Python 在标签内解析 HTML 特定信息

1 投票

2 回答

2508 浏览

提问于 2025-04-16 15:27

我想从一些标签中提取特定的信息。

比如，在这个网站上：

http://www.epicurious.com/articlesguides/bestof/toprecipes/bestchickenrecipes/recipes/food/views/My-Favorite-Simple-Roast-Chicken-231348

我想提取一些非常具体的信息，比如食材。如果你查看页面源代码，你会发现这些信息是在叫做

<h2>Ingredients</h2>的标签中，而实际的食材则在

<ul class="ingredientsList">这个标签里。

我在网上找到一个Python程序，它可以方便地提取网站中的超链接。但我想修改它来提取这些食材。我对Python不是很熟悉，但我该如何修改我的代码以满足我的提取需求呢？

如果能详细说明我该怎么做，或者提供一些示例，我会非常感激，因为我对此不是很了解。

代码：

import sgmllib

class MyParser(sgmllib.SGMLParser):
    "A simple parser class."

    def parse(self, s):
        "Parse the given string 's'."
        self.feed(s)
        self.close()

    def __init__(self, verbose=0):
        "Initialise an object, passing 'verbose' to the superclass."

        sgmllib.SGMLParser.__init__(self, verbose)
        self.hyperlinks = []
        self.descriptions = []
        self.inside_a_element = 0
        self.starting_description = 0

    def start_a(self, attributes):
        "Process a hyperlink and its 'attributes'."

        for name, value in attributes:
            if name == "href":
                self.hyperlinks.append(value)
                self.inside_a_element = 1
                self.starting_description = 1

    def end_a(self):
        "Record the end of a hyperlink."

        self.inside_a_element = 0

    def handle_data(self, data):
        "Handle the textual 'data'."

        if self.inside_a_element:
            if self.starting_description:
                self.descriptions.append(data)
                self.starting_description = 0
            else:
                self.descriptions[-1] += data

    def get_hyperlinks(self):
        "Return the list of hyperlinks."

        return self.hyperlinks

    def get_descriptions(self):
        "Return a list of descriptions."

        return self.descriptions

import urllib, sgmllib

# Get something to work with.
f = urllib.urlopen("http://www.epicurious.com/Roast-Chicken-231348")
s = f.read()

# Try and process the page.
# The class should have been defined first, remember.
myparser = MyParser()
myparser.parse(s)

# Get the hyperlinks.
print myparser.get_hyperlinks()
print myparser.get_descriptions()

源代码分析数据提取网页抓取 html解析信息提取超链接标签解析食材信息

2 个回答

你可以看看这个链接：http://www.crummy.com/software/BeautifulSoup/。

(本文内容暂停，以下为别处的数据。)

@[simp] theorem ppuBusWrite_cpu (s : State) (a : Addr) (d : Byte) : (ppuBusWrite s a d).cpu = s.cpu := by
  simp only [ppuBusWrite, chrWrite]
  split
  · split <;> rfl
  · split <;> rfl

theorem ppuRegWrite_cpu (s : State) (r : Nat) (d : Byte) :
    (ppuRegWrite s r d).cpu =
      { s.cpu with nmiPending := s.cpu.nmiPending || (decide (r = 0) && nmiEdge s.ppu d) } := by
  unfold ppuRegWrite
  split <;> simp_all [writeCtrl, writeData]

theorem ppuRegWrite_setCpu (s : State) (r : Nat) (d : Byte) (c : Cpu) :
    ppuRegWrite (setCpu c s) r d =
      setCpu { c with nmiPending := c.nmiPending || (decide (r = 0) && nmiEdge s.ppu d) } (ppuRegWrite s r d) := by
  unfold ppuRegWrite
  split
  · rfl
  · simp [setCpu]
  · simp [setCpu]
  · simp [setCpu]
  · simp [setCpu]
  · simp [setCpu]
  · simp [setCpu]
  · rename_i h0 _ _ _ _ _ _
    rw [show decide (r = 0) = false from decide_eq_false h0]
    simp only [writeData, setCpu_ppu, ppuBusWrite_setCpu]
    simp [setCpu]

theorem cartWrite_setCpu (s : State) (a : Addr) (d : Byte) (c : Cpu) :
    cartWrite (setCpu c s) a d = setCpu c (cartWrite s a d) := by
  by_cases h : a.toNat < 0x8000
  · rw [show cartWrite s a d = _ from if_pos h]; exact if_pos h
  · rw [show cartWrite s a d = _ from if_neg h]; exact if_neg h

@[simp] theorem cartWrite_cpu (s : State) (a : Addr) (d : Byte) : (cartWrite s a d).cpu = s.cpu := by
  unfold cartWrite; split <;> rfl

theorem cpuDevice_ppu {a : Addr} (h : cpuDevice a = some .ppu) : 0x2000 ≤ a.toNat ∧ a.toNat < 0x4000 := by
  unfold cpuDevice at h
  split at h
  · simp at h
  · split at h
    · omega
    · split at h
      · simp at h
      · split at h <;> simp at h

theorem cpuDevice_not_ppu {a : Addr} (h : cpuDevice a ≠ some .ppu) : ¬ (0x2000 ≤ a.toNat ∧ a.toNat < 0x4000) := by
  intro hr
  apply h
  unfold cpuDevice
  rw [if_neg (by omega), if_pos (by omega)]

/-- A write leaves the CPU's registers alone but for the NMI latch, which a PPUCTRL edge sets. -/
theorem busStore_cpu (a : Addr) (v : Byte) (s : State) :
    (busStore a v s).cpu = { s.cpu with nmiPending := s.cpu.nmiPending || storeNmi a v s } := by
  by_cases h : cpuDevice a = some .ppu
  · have hr := cpuDevice_ppu h
    simp [busStore, h, storeNmi, hr, ppuRegWrite_cpu]
  · have hr := cpuDevice_not_ppu h
    have hn : storeNmi a v s = false := by
      simp only [storeNmi]
      rw [show (decide (0x2000 ≤ a.toNat) && decide (a.toNat < 0x4000)) = false by
        simp only [Bool.and_eq_false_iff, decide_eq_false_iff_not]; omega]
      rfl
    unfold busStore
    split <;> simp_all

你现在的方法在简单的情况下可以用，但一旦HTML代码或者你的需求变得复杂一点，就会让你感到头疼。

回答于 2025-04-16 由 Python大师

分享举报

我知道会有人批评我说HTML文本不能用正则表达式分析。

好吧，我承认，但我在五十分钟内得到了结果：

首先，我用这段代码获取了网页源代码的方便显示：

import urllib

url = ('http://www.epicurious.com/articlesguides/bestof/'
       'toprecipes/bestchickenrecipes/recipes/food/views/'
       'My-Favorite-Simple-Roast-Chicken-231348')


sock = urllib.urlopen(url)
ch = sock.read()
sock.close()


gen = (str(i)+' '+repr(line) for i,line in enumerate(ch.splitlines(1)))

print '\n'.join(gen)

然后，抓取内容就简单多了：

import urllib
import re

url = ('http://www.epicurious.com/articlesguides/bestof/'
       'toprecipes/bestchickenrecipes/recipes/food/views/'
       'My-Favorite-Simple-Roast-Chicken-231348')

sock = urllib.urlopen(url)
ch = sock.read()
sock.close()

x = ch.find('ul class="ingredientsList">')

patingr = re.compile('<li class="ingredient">(.+?)</li>\n')

print patingr.findall(ch,x)

编辑

Achim，

关于出现的'\n'，这是我的错，不是正则工具的问题：我写代码太快了。

你说得对，关于大写字母：BeautifulSoup仍然能找到正确的字符串，而正则却失败了。不过，我从来没见过元素标签是用大写字母写的。你能给我一个这样的链接吗？

至于'和"，情况也是一样，我从来没见过，但你说得对，确实可能会发生。

不过，当写正则表达式时，如果某些地方有大写字母或者'代替"，正则表达式会写成可以匹配它们的样子：那有什么问题呢？

你的意思是：如果源代码改变？要是有一天网站的源代码从小写变成大写，或者"变成'，这种情况几乎不可能发生，这不太现实。

所以，修正我的正则表达式很简单

import urllib
import re

url = ('http://www.epicurious.com/articlesguides/bestof/'
       'toprecipes/bestchickenrecipes/recipes/food/views/'
       'My-Favorite-Simple-Roast-Chicken-231348')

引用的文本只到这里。